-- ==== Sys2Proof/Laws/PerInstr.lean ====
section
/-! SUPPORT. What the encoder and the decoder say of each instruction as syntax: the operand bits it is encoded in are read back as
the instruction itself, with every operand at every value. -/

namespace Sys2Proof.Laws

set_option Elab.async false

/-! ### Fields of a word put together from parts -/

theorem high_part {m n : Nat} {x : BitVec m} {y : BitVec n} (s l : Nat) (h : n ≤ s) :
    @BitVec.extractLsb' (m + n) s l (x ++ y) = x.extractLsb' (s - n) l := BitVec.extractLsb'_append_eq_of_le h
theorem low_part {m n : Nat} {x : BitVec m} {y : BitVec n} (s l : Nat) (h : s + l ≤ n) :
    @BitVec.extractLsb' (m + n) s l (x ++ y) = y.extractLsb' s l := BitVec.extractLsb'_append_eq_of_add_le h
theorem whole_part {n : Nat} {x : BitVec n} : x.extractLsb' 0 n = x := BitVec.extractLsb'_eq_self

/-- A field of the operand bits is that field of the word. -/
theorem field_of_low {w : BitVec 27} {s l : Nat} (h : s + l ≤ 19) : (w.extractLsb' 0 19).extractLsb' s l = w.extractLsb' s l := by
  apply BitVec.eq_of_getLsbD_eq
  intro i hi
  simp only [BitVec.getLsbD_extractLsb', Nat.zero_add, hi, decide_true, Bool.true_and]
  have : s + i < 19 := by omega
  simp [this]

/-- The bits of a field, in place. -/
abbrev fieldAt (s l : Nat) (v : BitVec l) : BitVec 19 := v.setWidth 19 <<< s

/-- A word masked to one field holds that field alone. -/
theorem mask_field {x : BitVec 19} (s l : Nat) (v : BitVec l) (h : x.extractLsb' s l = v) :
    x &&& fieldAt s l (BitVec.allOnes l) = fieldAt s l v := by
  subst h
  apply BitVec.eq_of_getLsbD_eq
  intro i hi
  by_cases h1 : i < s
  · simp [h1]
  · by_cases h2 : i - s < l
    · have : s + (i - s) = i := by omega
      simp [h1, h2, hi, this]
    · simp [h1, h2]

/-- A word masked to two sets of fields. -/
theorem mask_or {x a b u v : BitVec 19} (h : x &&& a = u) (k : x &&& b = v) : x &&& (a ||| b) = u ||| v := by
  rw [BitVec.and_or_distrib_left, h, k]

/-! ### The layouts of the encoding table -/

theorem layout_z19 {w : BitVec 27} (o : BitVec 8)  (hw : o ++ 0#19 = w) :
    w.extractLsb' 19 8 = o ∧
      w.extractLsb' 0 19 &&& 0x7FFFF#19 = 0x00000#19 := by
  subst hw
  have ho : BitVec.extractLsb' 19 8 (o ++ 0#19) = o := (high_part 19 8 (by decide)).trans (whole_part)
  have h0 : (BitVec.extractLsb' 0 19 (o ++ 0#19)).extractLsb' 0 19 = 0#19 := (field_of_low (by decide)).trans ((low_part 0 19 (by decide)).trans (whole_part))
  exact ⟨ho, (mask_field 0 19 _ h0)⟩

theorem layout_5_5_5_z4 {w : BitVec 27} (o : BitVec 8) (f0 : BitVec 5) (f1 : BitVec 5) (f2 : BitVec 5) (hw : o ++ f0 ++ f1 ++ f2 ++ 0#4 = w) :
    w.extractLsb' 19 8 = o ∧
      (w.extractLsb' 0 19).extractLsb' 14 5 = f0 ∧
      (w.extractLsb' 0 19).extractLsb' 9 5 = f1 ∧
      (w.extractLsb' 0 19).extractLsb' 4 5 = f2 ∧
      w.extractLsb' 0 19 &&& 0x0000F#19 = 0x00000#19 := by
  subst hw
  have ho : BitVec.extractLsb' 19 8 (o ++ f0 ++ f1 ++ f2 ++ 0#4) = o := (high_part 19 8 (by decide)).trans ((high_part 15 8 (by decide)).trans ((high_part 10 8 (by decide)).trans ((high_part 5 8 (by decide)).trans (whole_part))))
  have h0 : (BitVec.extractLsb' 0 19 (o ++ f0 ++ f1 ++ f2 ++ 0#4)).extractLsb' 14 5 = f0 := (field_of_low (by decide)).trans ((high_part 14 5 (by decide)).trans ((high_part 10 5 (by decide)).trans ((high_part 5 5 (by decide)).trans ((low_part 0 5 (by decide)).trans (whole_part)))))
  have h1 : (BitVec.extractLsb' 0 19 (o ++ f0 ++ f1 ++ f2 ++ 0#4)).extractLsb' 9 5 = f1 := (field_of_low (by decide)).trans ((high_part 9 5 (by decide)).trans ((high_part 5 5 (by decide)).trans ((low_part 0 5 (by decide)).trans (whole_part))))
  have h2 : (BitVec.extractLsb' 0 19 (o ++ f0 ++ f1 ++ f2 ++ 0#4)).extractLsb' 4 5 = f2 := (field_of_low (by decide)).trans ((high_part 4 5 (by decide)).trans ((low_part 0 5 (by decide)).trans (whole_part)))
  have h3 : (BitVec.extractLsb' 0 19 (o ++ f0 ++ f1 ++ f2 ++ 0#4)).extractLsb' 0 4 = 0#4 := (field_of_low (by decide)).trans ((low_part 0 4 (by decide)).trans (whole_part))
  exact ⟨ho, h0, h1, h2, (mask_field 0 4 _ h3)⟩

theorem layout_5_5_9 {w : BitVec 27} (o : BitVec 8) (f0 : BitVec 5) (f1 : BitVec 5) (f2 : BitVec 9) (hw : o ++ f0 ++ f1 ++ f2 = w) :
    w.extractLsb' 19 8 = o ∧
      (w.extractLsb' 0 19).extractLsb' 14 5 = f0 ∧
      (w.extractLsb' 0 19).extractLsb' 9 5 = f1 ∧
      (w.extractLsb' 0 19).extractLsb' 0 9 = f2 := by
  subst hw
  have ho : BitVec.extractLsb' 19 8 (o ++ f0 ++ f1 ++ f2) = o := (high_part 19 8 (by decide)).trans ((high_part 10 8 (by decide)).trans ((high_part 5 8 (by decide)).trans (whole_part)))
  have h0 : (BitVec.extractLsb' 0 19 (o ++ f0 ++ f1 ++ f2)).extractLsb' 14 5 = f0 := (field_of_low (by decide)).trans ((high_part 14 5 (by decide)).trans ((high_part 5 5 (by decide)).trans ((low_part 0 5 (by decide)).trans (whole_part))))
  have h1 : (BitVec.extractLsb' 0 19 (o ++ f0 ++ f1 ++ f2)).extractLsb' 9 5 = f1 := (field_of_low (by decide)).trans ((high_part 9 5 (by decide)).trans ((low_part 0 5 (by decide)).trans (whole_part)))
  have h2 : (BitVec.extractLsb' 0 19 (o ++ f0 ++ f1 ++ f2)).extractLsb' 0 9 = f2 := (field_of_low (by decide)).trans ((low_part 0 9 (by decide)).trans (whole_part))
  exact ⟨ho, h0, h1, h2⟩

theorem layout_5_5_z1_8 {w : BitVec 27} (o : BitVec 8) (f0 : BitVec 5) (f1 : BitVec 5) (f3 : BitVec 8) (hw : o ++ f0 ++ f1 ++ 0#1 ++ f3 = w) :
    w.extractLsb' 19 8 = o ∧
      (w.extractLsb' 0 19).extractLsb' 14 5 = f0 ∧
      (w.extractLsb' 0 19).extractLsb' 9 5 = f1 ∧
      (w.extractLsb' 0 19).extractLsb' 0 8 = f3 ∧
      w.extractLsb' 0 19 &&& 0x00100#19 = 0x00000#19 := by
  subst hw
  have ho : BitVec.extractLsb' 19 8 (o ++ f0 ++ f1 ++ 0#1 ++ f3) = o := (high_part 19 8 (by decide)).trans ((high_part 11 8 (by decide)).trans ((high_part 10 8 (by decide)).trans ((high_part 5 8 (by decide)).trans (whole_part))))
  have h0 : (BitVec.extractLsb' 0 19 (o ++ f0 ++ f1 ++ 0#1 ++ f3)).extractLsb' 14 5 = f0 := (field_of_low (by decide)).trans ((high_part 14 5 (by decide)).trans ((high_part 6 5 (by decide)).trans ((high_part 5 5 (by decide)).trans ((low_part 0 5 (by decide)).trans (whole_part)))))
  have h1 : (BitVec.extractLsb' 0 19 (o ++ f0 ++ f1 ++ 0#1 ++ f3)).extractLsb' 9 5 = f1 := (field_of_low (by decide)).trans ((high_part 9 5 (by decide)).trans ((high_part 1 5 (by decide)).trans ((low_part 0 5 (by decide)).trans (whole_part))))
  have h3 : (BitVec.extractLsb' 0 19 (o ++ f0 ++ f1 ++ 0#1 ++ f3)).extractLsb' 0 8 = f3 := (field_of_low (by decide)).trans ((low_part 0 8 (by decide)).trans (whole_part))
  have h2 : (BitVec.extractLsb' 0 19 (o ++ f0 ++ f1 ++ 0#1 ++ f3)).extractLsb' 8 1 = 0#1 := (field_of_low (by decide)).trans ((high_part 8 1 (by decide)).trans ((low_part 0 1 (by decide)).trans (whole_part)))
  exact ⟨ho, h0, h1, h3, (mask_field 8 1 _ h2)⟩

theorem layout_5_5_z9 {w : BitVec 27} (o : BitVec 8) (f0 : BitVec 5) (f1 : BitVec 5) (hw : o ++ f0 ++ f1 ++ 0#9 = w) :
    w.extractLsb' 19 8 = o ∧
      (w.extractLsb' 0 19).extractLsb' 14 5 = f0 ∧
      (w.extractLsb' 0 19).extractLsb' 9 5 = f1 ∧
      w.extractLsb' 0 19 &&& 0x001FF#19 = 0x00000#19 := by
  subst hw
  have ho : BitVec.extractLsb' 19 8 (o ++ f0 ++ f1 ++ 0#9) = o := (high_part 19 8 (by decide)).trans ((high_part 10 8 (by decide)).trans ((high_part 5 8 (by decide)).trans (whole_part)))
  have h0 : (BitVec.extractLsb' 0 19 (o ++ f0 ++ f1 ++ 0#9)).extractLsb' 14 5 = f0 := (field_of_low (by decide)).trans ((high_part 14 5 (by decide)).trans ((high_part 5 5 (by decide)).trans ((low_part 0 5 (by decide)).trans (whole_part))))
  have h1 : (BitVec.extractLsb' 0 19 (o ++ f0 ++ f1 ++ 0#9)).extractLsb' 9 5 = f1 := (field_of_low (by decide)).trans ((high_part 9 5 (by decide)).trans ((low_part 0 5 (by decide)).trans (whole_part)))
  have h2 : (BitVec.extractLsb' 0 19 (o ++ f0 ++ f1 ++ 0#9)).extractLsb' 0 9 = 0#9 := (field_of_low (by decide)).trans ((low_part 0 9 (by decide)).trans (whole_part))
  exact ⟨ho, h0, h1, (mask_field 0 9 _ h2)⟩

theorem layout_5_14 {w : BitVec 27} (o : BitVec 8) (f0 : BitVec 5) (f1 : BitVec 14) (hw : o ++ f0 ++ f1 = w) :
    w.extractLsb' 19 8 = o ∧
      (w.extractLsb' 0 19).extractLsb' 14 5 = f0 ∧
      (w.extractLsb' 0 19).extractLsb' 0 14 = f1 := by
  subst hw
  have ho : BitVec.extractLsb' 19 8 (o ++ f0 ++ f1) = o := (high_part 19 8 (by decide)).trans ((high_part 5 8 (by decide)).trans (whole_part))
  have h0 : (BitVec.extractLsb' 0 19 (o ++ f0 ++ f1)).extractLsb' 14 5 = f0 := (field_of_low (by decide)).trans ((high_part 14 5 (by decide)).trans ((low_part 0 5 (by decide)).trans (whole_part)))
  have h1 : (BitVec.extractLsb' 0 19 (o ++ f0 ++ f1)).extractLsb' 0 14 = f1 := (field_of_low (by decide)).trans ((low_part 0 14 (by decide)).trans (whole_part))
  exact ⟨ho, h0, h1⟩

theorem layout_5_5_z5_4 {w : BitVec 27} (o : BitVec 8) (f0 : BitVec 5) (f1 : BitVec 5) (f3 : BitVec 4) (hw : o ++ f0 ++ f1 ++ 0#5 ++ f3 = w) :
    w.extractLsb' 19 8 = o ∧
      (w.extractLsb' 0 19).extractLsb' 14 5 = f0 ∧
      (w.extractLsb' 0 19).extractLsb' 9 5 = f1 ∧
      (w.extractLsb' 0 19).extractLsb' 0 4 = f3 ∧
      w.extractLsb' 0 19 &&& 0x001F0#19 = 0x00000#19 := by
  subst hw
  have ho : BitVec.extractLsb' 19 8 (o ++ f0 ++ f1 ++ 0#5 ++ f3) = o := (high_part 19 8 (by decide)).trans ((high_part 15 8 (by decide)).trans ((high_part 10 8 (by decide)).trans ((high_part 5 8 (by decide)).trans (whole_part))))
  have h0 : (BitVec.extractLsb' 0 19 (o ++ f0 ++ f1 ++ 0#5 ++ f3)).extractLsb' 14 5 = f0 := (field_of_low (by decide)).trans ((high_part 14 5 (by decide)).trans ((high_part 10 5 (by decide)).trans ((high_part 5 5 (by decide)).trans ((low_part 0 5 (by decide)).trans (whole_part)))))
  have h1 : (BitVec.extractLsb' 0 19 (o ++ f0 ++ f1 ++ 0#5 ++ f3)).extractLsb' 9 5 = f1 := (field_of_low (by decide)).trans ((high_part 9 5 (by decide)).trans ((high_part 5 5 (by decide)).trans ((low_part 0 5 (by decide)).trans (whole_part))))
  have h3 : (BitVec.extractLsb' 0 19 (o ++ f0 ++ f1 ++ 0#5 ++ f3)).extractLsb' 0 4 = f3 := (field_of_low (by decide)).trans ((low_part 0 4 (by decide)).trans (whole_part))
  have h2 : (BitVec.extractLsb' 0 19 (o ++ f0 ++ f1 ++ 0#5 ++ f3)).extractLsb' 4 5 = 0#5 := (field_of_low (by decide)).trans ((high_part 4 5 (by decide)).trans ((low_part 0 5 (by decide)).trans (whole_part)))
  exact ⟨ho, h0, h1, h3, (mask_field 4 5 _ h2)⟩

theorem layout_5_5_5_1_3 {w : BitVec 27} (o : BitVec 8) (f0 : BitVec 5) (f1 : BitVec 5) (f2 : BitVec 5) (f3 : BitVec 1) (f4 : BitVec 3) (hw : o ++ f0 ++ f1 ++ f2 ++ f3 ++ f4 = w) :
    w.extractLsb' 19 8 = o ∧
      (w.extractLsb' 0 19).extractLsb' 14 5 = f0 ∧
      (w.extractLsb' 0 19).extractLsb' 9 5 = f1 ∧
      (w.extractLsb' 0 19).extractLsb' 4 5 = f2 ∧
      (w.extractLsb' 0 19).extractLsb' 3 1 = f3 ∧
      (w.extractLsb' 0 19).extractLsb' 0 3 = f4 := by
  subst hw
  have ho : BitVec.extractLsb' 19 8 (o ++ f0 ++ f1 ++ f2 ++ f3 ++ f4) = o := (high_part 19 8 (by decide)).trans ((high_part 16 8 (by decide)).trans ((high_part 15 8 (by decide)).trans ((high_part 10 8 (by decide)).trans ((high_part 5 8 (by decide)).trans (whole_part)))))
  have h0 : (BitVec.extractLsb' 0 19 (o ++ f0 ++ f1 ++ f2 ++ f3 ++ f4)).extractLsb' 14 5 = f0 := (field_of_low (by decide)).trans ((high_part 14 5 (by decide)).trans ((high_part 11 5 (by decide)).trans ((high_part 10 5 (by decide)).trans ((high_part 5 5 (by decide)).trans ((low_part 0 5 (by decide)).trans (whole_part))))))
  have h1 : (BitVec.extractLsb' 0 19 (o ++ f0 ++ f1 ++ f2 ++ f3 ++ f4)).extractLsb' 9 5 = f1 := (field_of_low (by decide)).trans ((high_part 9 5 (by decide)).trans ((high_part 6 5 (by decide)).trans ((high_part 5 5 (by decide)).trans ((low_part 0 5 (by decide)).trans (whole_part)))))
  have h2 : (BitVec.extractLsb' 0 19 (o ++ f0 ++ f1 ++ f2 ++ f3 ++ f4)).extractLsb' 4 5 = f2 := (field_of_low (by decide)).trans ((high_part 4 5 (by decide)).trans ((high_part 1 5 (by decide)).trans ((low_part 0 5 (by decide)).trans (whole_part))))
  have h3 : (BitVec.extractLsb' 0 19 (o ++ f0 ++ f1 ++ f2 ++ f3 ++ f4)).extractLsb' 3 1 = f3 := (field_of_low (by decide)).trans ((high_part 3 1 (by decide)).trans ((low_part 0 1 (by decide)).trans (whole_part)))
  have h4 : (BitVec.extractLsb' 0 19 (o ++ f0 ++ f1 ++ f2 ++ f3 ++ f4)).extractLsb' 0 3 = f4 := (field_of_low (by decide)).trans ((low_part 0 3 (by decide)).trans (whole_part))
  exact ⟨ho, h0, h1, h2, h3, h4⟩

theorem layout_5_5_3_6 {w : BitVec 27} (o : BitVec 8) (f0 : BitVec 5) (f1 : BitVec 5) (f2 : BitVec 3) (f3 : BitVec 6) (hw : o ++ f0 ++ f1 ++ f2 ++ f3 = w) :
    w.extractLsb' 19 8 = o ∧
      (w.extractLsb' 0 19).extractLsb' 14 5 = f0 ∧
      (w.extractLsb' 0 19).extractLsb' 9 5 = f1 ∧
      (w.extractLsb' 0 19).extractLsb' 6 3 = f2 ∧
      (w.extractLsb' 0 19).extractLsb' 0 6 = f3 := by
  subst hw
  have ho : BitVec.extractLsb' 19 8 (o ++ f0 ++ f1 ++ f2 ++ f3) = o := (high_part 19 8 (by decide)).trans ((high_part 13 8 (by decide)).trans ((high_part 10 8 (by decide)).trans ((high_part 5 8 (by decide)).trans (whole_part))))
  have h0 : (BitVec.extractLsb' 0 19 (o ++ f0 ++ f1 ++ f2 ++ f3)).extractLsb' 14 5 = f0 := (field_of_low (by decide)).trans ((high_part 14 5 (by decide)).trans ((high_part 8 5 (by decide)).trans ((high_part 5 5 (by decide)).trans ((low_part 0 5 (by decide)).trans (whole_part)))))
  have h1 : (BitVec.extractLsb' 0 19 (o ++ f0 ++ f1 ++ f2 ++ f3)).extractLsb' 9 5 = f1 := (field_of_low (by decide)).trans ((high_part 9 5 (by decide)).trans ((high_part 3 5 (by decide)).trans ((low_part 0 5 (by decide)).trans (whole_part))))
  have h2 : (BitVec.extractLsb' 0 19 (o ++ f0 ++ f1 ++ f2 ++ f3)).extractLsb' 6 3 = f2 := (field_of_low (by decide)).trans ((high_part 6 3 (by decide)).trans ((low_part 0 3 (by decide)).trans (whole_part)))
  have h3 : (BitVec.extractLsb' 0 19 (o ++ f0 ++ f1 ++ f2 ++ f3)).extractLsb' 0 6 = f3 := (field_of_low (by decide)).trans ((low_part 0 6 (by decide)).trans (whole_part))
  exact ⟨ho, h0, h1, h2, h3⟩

^^^^^^^^^^^^^^^^

Using the listing above, count the lines that contain the word "masked" and state only that number.

2